This cake was done in the Devil's Food recipe from none other than Zoe Francois. I only used half a recipe for a small cake and had plenty to do a tray of mini cupcakes too. The frosting is also my favorite Mr. Brown's Italian Meringue Buttercream.
These cute little suckers were just poured in solids using my coverture chocolate that I tempered, the
good stuff! How fun is that!
Devil's Food Cake Recipe
Yield 3 doz cupcakes
Ingredients
3 cups granulated sugar
2 3/4 cups all-purpose flour
1 1/8 cups cocoa powder (It doesn’t seem to make a difference if you use natural or Dutch-processed), sift if lumpy.

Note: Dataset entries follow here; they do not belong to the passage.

-- ==== Sys2Proof/Tests/Slice0.lean ====
section
/-! SUPPORT. The model's own tests: an ill-formed term for each check of WellFormed, single steps from the
manual's worked examples, and for each statement with hypotheses a state and operands that meet them. -/

namespace Sys2Proof.Tests

open Sys2Proof.Machine

/-! ### Small states -/

/-- A part at unit address 5 and in group 1, which has been listening for 10 µs. -/
def part (op : OpState) : State :=
  { State.reset with
    lnk := { Lnk.reset 5 with groups := 2, freeFor := 1000 }
    stc := { Stc.reset with op := op } }

/-- The same with a running timebase. -/
def timed (op : OpState) (state : TbState) (now : Nat) : State :=
  { part op with
    tbu :=
      { Tbu.reset with
        localTime := some now, state := state, watch := some { interval := 1000000, left := 5000 } } }

/-- The same with a table. -/
def holding (s : State) (entries : List Entry) : State :=
  { s with sct := { entries := entries, nextInsertion := entries.length + 1 } }

/-- In ALIGN, entered from PARKED. -/
def aligned : State :=
  { timed .align .locked 8000000 with
    stc := { op := .align, beforeFault := none, beforeAlign := some .parked, wakeDelay := none } }

/-- Held by a fault found in RUN. -/
def heldByFault : State :=
  { part .faultHold with
    stc := { op := .faultHold, beforeFault := some .run, beforeAlign := none, wakeDelay := none }
    imn :=
      { flag := true
        record := some { kind := .checkWord, time := none, op := .run, header := [1, 2, 3], voided := 2 }
        count := 3, mode := .latched, quiesce := none } }

/-- A one-shot PULSE of 2,000 ticks on OUT3 and OUT4. -/
def pulseEntry (handle due : Nat) : Entry :=
  { handle := handle, due := due, action := .pulse 2000 0x18, tag := 1, repeats := none,
    requireLock := false, lateFire := false, report := true, remaining := 1, fired := 0,
    insertion := 1 }

/-- The repeating entry of 2.7: handle 7, period 200,000, count 500, LATE_FIRE and REPORT set. -/
def repeating (due remaining : Nat) : Entry :=
  { pulseEntry 7 due with
    repeats := some { period := 200000, count := 500 }, lateFire := true, remaining := remaining }

/-- A frame heard whole, 6 µs after its start delimiter arrived. -/
def line (dest kind seq : Byte) (payload : List Byte) : Heard :=
  { symbols := ({ dest := dest, kind := kind, seq := seq, payload := payload } : Frame).line
    since := 600 }

/-- A FILL frame whose check word does not match. -/
def damaged : Heard :=
  { symbols := [0x00, 0x06, 0x00, 0x00, 0x36, 0x61].map LineSymbol.byte ++ [.stop], since := 600 }

/-- A step's next state meets a test. -/
def nextHas (o : Host.Outcome State Fault Refusal) (test : State → Bool) : Bool :=
  match o with
  | .next t => test t
  | _ => false

/-- A step is refused as ill-formed. -/
def refusesIllFormed (o : Host.Outcome State Fault Refusal) : Bool :=
  match o with
  | .refused .illFormed => true
  | _ => false

/-! ### WellFormed: an ill-formed term for each check -/

theorem test_wf_commandFrame : (Instr.commandFrame (line 0 0x06 0 [])).wf = false := by
  decide +kernel

theorem test_wf_poll : (Instr.poll (line 5 0x01 0 [0]) .commits).wf = false := by decide +kernel

theorem test_wf_sync : (Instr.sync (line 0 0x04 0 []) .commits).wf = false := by decide +kernel

theorem test_wf_probe : (Instr.probe (line 0 0x03 0 []) .commits).wf = false := by decide +kernel

theorem test_wf_wake : (Instr.wake damaged).wf = false := by decide +kernel

theorem test_wf_fill : (Instr.fill { symbols := [], since := 0 }).wf = false := by decide +kernel

theorem test_wf_otherIntactFrame : (Instr.otherIntactFrame (line 47 0x06 0 [])).wf = false := by
  decide +kernel

theorem test_wf_faultReport : (Instr.faultReport (line 0 0x06 0 [])).wf = false := by decide +kernel

theorem test_wf_bytes_unit : (Instr.echo (.unit 1) (List.replicate 56 0)).wf = false := by
  decide +kernel

theorem test_wf_bytes_broadcast : (Instr.echo .broadcast (List.replicate 52 0)).wf = false := by
  decide +kernel

theorem test_wf_unknownCommand : (Instr.unknownCommand .group [0x05, 1]).wf = false := by
  decide +kernel

/-- Every other commit row carries the same check; SET_TIME stands for them. -/
theorem test_wf_bytes_group : (Instr.setTime .group (List.replicate 56 0)).wf = false := by
  decide +kernel

theorem test_wf_good :
    (Instr.fill (line 0 0x06 0 [])).wf = true ∧ (Instr.otherIntactFrame (line 48 0x06 0 [])).wf = true ∧
    (Instr.otherIntactFrame (line 63 0x81 0 [])).wf = true ∧ (Instr.faultReport damaged).wf = true ∧
    (Instr.unknownCommand .group [0x08]).wf = true ∧
    (Instr.echo .broadcast (List.replicate 51 0)).wf = true := by
  decide +kernel

/-- An ill-formed link row is refused (log 20). -/
theorem test_refused_illFormed :
    refusesIllFormed (exec (.fill damaged) (part .run)) = true ∧
    refusesIllFormed (exec (.unknownCommand .group [0x05]) (part .run)) = true := by
  decide +kernel

/-- No word spells a command (log 22). -/
theorem test_decodeTableWord : decodeTableWord 8 1 = none := rfl

/-! ### Single steps -/

/-- 13.2: a FILL frame is 00h 06h 00h 00h 36h 60h. -/
theorem test_fill_line :
    (line 0 0x06 0 []).symbols =
      [0x00, 0x06, 0x00, 0x00, 0x36, 0x60].map LineSymbol.byte ++ [.stop] := by
  decide +kernel

theorem test_fill_heard :
    nextHas (exec (.fill (line 0 0x06 0 [])) (part .run)) (fun t => t.lnk.freeFor == 0) = true := by
  decide +kernel

/-- 1.8, step 1: handle 7 goes to position 0, remaining 500, insertion 1. -/
theorem test_addEntry :
    nextHas
      (exec
        (.addEntry (.unit 20)
          [0, 7, 0, 0, 0, 0, 5, 0xFD, 0x82, 0x20, 1, 0, 0, 0, 0x07, 0xD0, 0, 0x18, 1, 0, 3, 0x0D, 0x40, 1,
            0xF4, 6])
        { timed .config .locked 100000000 with
          rpu := { outbox := [{ seq := 20, result := none }] } })
      (fun t =>
        t.sct.entries == [{ repeating 100500000 500 with insertion := 1 }] &&
          t.rpu.outbox == [{ seq := 20, result := some { code := .ok, payload := [0] } }]) = true := by
  decide +kernel

/-- 2.7, step 2: the first occurrence is fired on time. -/
theorem test_headReached :
    nextHas (exec .headReached (holding (timed .run .locked 100500000) [repeating 100500000 500]))
      (fun t =>
        t.sct.entries ==
            [{ repeating 100700000 499 with fired := 1, insertion := 2 }] &&
          t.evq.records.map EventRecord.body == [.fired 7 100500000 false]) = true := by
  decide +kernel

/-- R34's example: four past occurrences at 1,650,000, or the three that remain. -/
theorem test_pastCount :
    (repeating 1000000 10).pastCount 1650000 = 4 ∧ (repeating 1000000 3).pastCount 1650000 = 3 := by
  decide

/-- A RESUME settles a head past due: all but the last occurrence missed, the last fired late. -/
theorem test_resume :
    nextHas
      (exec (.resume .broadcast [])
        { holding (timed .parked .locked 1650000) [repeating 1000000 10] with
          dpu := { lateTolerance := 50000 } })
      (fun t =>
        t.stc.op == .run &&
          t.evq.records.map EventRecord.body ==
            [.missed 7 1400000 3, .fired 7 1650000 true] &&
          t.sct.entries.map Entry.due == [1800000]) = true := by
  decide +kernel

/-- 3.6, sequence 41: error −12, ACQUIRING with count 2. -/
theorem test_sync :
    nextHas
      (exec (.sync (line 0 0x03 41 [0, 0, 0, 0, 0, 0x4D, 0xAA, 0xD0]) .commits)
        { timed .run .acquiring (5090362 + 600) with
          tbu :=
            { Tbu.reset with
              localTime := some (5090362 + 600), state := .acquiring, offset := 350,
              acquisitionCount := 1, sinceArrival := some (90000 + 600) } })
      (fun t =>
        t.tbu.acquisitionCount == 2 && t.tbu.slew.map Slew.amount == some (-12) &&
          t.tbu.rate == -133333) = true := by
  decide +kernel

theorem test_watch :
    nextHas
      (exec .syncWatchLockedExpiry
        { part .run with
          tbu := { Tbu.reset with state := .locked, watch := some { interval := 1000000, left := 0 } } })
      (fun t => t.tbu.state == .holdover && t.attnLow) = true := by
  decide +kernel

/-- R60: after a SET_TIMEBASE that takes the interval from 10 ms to 4 ms, with no SYNC since, HOLDOVER's
first interval is the one the watch was started with, and its second the one in force. -/
theorem test_watch_interval :
    nextHas
      (exec .syncWatchLockedExpiry
        { part .config with
          tbu :=
            { Tbu.reset with
              state := .locked, syncInterval := 4, watch := some { interval := 1000000, left := 0 } } })
      (fun t =>
        t.tbu.watch == some { interval := 1000000, left := 1000000 } &&
        nextHas
          (exec .syncWatchHoldoverExpiry
            { t with tbu := { t.tbu with watch := some { interval := 1000000, left := 0 } } })
          (fun u => u.tbu.watch == some { interval := 400000, left := 400000 })) = true := by
  decide +kernel

/-- 4.9: a second PULSE restarts the first and flags the overlap, and TOGGLE takes the pulse level. -/
theorem test_pulses :
    let c : Channel := { Channel.reset with enable := true, pulse := some 1000 }
    (c.firePulse 2000).pulse = some 2000 ∧ (c.firePulse 2000).overlap = true ∧
      c.pin .run = .driven .high ∧ c.toggleBase.pin .run = .driven .high ∧
      (({ c with policy := .ignore } : Channel).firePulse 2000).pulse = some 1000 := by
  decide

/-- 5.8: the record handed to a full queue is discarded and counted. -/
theorem test_full_queue :
    let full : State :=
      { part .run with
        evq :=
          { records := List.replicate 64 { seq := 0, gap := false, body := .fired 5 0 false }
            next := 964, lost := 1, gap := true } }
    (full.handEvent (.fired 5 2000000 false)).evq.lost = 2 ∧
      (full.handEvent (.fired 5 2000000 false)).atn.flags.eventLoss = true := by
  decide +kernel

1 1/4 teaspoons baking powder
2 1/4 teaspoons baking soda
1 1/2 teaspoons salt
3 large eggs
1 1/2 cups milk or buttermilk
3/4 cup vegetable oil
2 teaspoons vanilla extract
1 1/4 cup hot coffee
1/4 cup rum or brandy (if you opt out of the booze then use equal parts coffee)
Instructions
Heat the oven to 350 degrees and prepare 3 dozen muffin tins with papers
Combine all the dry ingredients together in a large bowl and whisk until combined, set aside.
Whisk together, eggs, milk, oil and vanilla until well combined. Add the egg mixture to the dry ingredients and whisk until smooth. Slowly add the hot coffee and rum to the batter and whisk until totally blended and smooth, about 2 minutes. The batter will be quite runny.
Fill a measuring cup or pitcher with the batter and then fill the muffin cups about 3/4 full. (Warning: some people have reported back that their cupcakes overflow when they fill them this full. You may want to try the first batch 2/3 full!)
Bake the cupcakes for about 18-20 minutes or until a tester comes out clean.
Allow to cool on a cake rack and then frost.
Updated: Sweet Baby Taylor was born February 15! How fun is that!